ACTIVITY – What is the number of lines in the data below that contain "enabled"? Reply with the number only.

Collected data

-- ==== Sys2Proof/Machine/BlocksB.lean ====
section
/-! DEFINITION. The parts of the state that belong to links, transfers, the domain, the front-end pair, memory and the endpoint (02, 03, 04, 14). -/

namespace Sys2Proof.Machine

/-! ## Ports and links (02) -/

/-- The link layer of one port (02 "Link layer"). -/
structure Link where
  /-- sequence number of the next new flit -/
  nextSeq  : BitVec 12
  /-- flits sent and not acknowledged, oldest first, with their numbers (at most 512) -/
  unacked  : List (BitVec 12 × Flit)
  /-- consecutive resends without ACKSEQ advancing (02 R84) -/
  stalls   : Nat
  /-- last flit accepted from the partner, and whether one was -/
  rxLast   : BitVec 12
  rxAny    : Bool
  /-- groups are discarded until the resent flits arrive (02 R80) -/
  nakking  : Bool
  /-- an acknowledgement is due (02 R85) -/
  ackDue   : Bool
  /-- flits of credit held for sending, and the amount granted at link-up, by virtual channel (02 R90, R92) -/
  credit   : Tbl Nat
  granted  : Tbl Nat
  /-- virtual channels on which a packet has started: their grant is complete -/
  used     : List Nat
  /-- credit this receiver owes the partner, by virtual channel -/
  owed     : Tbl Nat
  /-- packets routed to the port that wait for credit, oldest first, with their virtual channel -/
  waiting  : List (Nat × Packet)
  /-- flits accepted and not yet consumed as packets -/
  rx       : List Flit
  deriving DecidableEq, Repr

/-- A link that has not come up: numbers start from 0, so the last accepted counts as 0xFFF (02 R80; log 22). -/
def Link.reset : Link :=
  { nextSeq := 0, unacked := [], stalls := 0, rxLast := 0xFFF, rxAny := false, nakking := false, ackDue := false,
    credit := [], granted := [], used := [], owed := [], waiting := [], rx := [] }

/-- One port record (02, 22 FAB_PORT). -/
structure Port where
  st       : PortState
  train    : TrainState
  /-- READY has been sent in the present training state -/
  ready    : Bool
  /-- failed training attempts in a row, and whether the 100 ms wait runs (02 R75) -/
  attempts : Nat
  backoff  : Bool
  /-- 1 PROTO, 2 STANDS, 3 NLEVEL (02 R76) -/
  mismatch : BitVec 3
  preset   : BitVec 3
  /-- inverted receive lanes, lane assignment swapped (02 R61, R72) -/
  invert   : BitVec 2
  swap     : Bool
  partnerPort : BitVec 8
  partnerChip : ChipId
  partnerInc  : BitVec 8
  /-- the partner's serial, drawn when the link comes up (02 Table 2-7; log 46) -/
  partnerSerial : BitVec 48
  inc      : BitVec 8
  resends  : BitVec 16
  link     : Link
  deriving DecidableEq, Repr

/-- A port at reset. -/
def Port.reset : Port :=
  { st := .down, train := .lock, ready := false, attempts := 0, backoff := false, mismatch := 0, preset := 0, invert := 0,
    swap := false, partnerPort := 0, partnerChip := 0, partnerInc := 0, partnerSerial := 0, inc := 0, resends := 0, link := Link.reset }

/-! ## Transfers (02, 08) -/

/-- Why this chip issued a transfer, hence what its end or failure acts on. -/
inductive Purpose where
  /-- output writes of an operation, by table entry, and the DVA of their first byte -/
  | op (entry : Nat) (dva : Nat)
  /-- a CFE-executed signal of an operation -/
  | opSignal (entry : Nat)
  /-- a read of operand bytes of an operation, for DVAs from `dva` on -/
  | opRead (entry : Nat) (dva : Nat) (len : Nat)
  /-- an attached signal, after its operation completed: context, operation index and header, and the DVA of the write it rides -/
  | attached (ctx : Nat) (idx : Nat) (hdr : List Byte) (dva : Nat)
  /-- a read of a buffer, of a fragment table or of a body for a context -/
  | ctxRead (ctx : Nat) (dva : Nat) (len : Nat)
  /-- a completion increment of a share; where it rides the share's last transfer, the share, operation index and header, and the DVA written -/
  | increment (ride : Option (Share × Nat × List Byte × Nat))
  /-- an OPERATION launch, an ABORT and a FAULT_REPORT of a context -/
  | launch (ctx : Nat) (idx : Nat)
  | abort (ctx : Nat)
  | faultReport (ctx : Nat)
  /-- a barrier forward (08 R993) -/
  | forward (bar : Nat)
  /-- a host signal write of a function -/
  | hostSignal (fn : Nat)
  /-- a DATA window write or read of a function -/
  | hostData (fn : Nat)
  | hostRead (fn : Nat) (pos : Nat) (len : Nat)
  /-- a void (02 R985): for a write of an operation of a context, which thereby is dropped (13 R577), or another -/
  | dropped (ctx : Nat)
  | void
  /-- an event-ring write, an image write, a collective's payload -/
  | event
  | image
  | collective (entry : Nat)
  /-- a flush read of FENCE_GLOBAL through another portal -/
  | fence (entry : Nat)
  /-- a read of a ring's shadow producer index in another chip's memory (05 R252) -/
  | shadow (ring : Nat)
  /-- HEARTBEAT, JOURNAL, FENCE_NOTICE, INST_CTL -/
  | ctl
  deriving DecidableEq, Repr

/-- An outstanding transfer of this chip (02 R101, R132 to R135, 13 R594). -/
structure Xfer where
  dst      : ChipId
  tid      : BitVec 24
  pkts     : List Packet
  /-- packet indices of the READ_RSP committed (02 R100) -/
  got      : List Nat
  /-- sends since the last answer (02 R135) -/
  sends    : Nat
  /-- sends of single packets since the last answer -/
  pktSends : Tbl Nat
  /-- RETRY_LATER rounds, and packets that drew RETRY_LATER in the round -/
  rounds   : Nat
  refused  : List Nat
  purpose  : Purpose
  /-- ports its packets have left on since its last send (02 R132) -/
  ports    : List Nat := []
  /-- how many transfers this chip had issued before it -/
  stamp    : Nat := 0
  deriving DecidableEq, Repr

/-- A duplicate window (02 R136 to R138, R987). -/
structure Window256 where
  src      : ChipId
  sinc     : BitVec 8
  base     : BitVec 24
  /-- TIDs committed, from B on, and the outcome of every transfer committed from B - 4,096 on -/
  done     : List (BitVec 24)
  outcomes : List (BitVec 24 × BitVec 8)
  /-- the TID it was opened at, and later TIDs that no ordered transfer waits for: seen with ORD 0, or abandoned here (02 R111; log 33) -/
  first    : BitVec 24
  passed   : List (BitVec 24)
  deriving DecidableEq, Repr

/-- A transfer tracker (08 R434, R435). -/
structure Tracker where
  src    : ChipId
  tid    : BitVec 24
  inst   : BitVec 6
  pktcnt : BitVec 16
  /-- packet indices committed -/
  done   : List Nat
  /-- ORD of its packets; the first refusal among them, 0 for none (Table 8-8) -/
  ord    : Bool
  refusal : Nat
  deriving DecidableEq, Repr

/-- What a packet held for a part waits for (02 R140, R988). -/
structure HeldPacket where
  part   : Nat
  packet : Packet
  deriving DecidableEq, Repr

/-- The fabric unit beyond its ports (02, 08, 22 FAB_). -/
structure Fabric where
  enabled   : Bool
  ports     : Tbl Port
  /-- next TID, by destination (02 R101) -/
  nextTid   : Tbl (BitVec 24)
  /-- transfers asked for since reset, which orders them -/
  issued    : Nat
  xfers     : List Xfer
  /-- transfers that wait for room among the 4,096 of their destination -/
  queued    : List Xfer
  windows   : List Window256
  trackers  : List Tracker
  /-- ordered transfers complete but held behind an earlier TID, oldest first (02 R111) -/
  ordHeld   : List Packet
  /-- ordered transfers refused here and not yet committed: source, TID, instance (02 R111; log 33) -/
  ordDue    : List (ChipId × BitVec 24 × BitVec 6)
  held      : List HeldPacket
  mcHeld    : List HeldPacket
  /-- FAB_REPLAY_COUNT, FAB_PCRC_COUNT and thresholds; FAB_DROP_COUNT -/
  replayCnt : Word32
  replayThr : Word32
  pcrcCnt   : Word32
  pcrcThr   : Word32
  dropCnt   : Word32
  deriving DecidableEq, Repr

/-- The fabric unit at reset. -/
def Fabric.reset : Fabric :=
  { enabled := false, ports := [], nextTid := [], issued := 0, xfers := [], queued := [], windows := [], trackers := [], ordHeld := [], ordDue := [],
    held := [], mcHeld := [], replayCnt := 0, replayThr := 0, pcrcCnt := 0, pcrcThr := 0, dropCnt := 0 }

/-! ## The domain and its formation (02, 14, 19) -/

/-- The roles of FE_ROLE (22). -/
inductive Role where
  | member | frontEnd | standby | dataPortal
  deriving DecidableEq, Repr

/-- Identity and membership (01, 02, 14, 22). -/
structure Dom where
  chipId   : ChipId
  chipInc  : BitVec 8
  depoch   : Word32
  role     : Role
  root     : Bool
  formed   : Bool
  members  : List ChipId
  ever     : List ChipId
  lost     : List ChipId
  /-- incarnation held for each other chip (13 R591) -/
  incs     : Tbl (BitVec 8)
  standby  : Option ChipId
  frontEnd : ChipId
  rootId   : ChipId
  fencedSelf : Bool
  rejected : Bool
  /-- chips that leave the domain at the staged EPOCH commit (14 R618), and the epoch being prepared -/
  leaving  : List ChipId
  preparing : Option Word32
  /-- this chip's own answer to that prepare, while what it ends has not stopped (14 R619): 0, or the status that refuses a command -/
  owed : Option (BitVec 16)
  deriving DecidableEq, Repr

/-- A chip that belongs to no domain. -/
def Dom.reset : Dom :=
  { chipId := 0, chipInc := 0, depoch := 0, role := .member, root := false, formed := false, members := [], ever := [],
    lost := [], incs := [], standby := none, frontEnd := 0, rootId := 0, fencedSelf := false, rejected := false,
    leaving := [], preparing := none, owed := none }

/-- Discovery and election (02 R121 to R128). -/
structure Disc where
  /-- an election is open -/
  active    : Bool
  best      : Word64
  /-- port to the parent -/
  parent    : Option Nat
  /-- ports to the children -/
  children  : List Nat
  /-- the own key has stayed best long enough: candidate root -/
  isRoot    : Bool
  reports   : List Report
  closed    : Bool
  /-- serial and assigned ID, in assignment order -/
  granted   : List (BitVec 48 × ChipId)
  readies   : List (BitVec 48)
  deriving DecidableEq, Repr

/-- No election open. -/
def Disc.reset : Disc :=
  { active := false, best := 0, parent := none, children := [], isRoot := false, reports := [], closed := false,
    granted := [], readies := [] }

/-- The root's bookkeeping of one commit at a domain epoch: a routing swap, a command or an FE_EPOCH_CTL (02 R131, R982). -/
inductive EpochUse where
  | formation | routing
  | command (inst : BitVec 6) (tag : BitVec 8) (opcode : BitVec 8)
  | manager
  | takeover
  deriving DecidableEq, Repr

FINISHED TASK – 2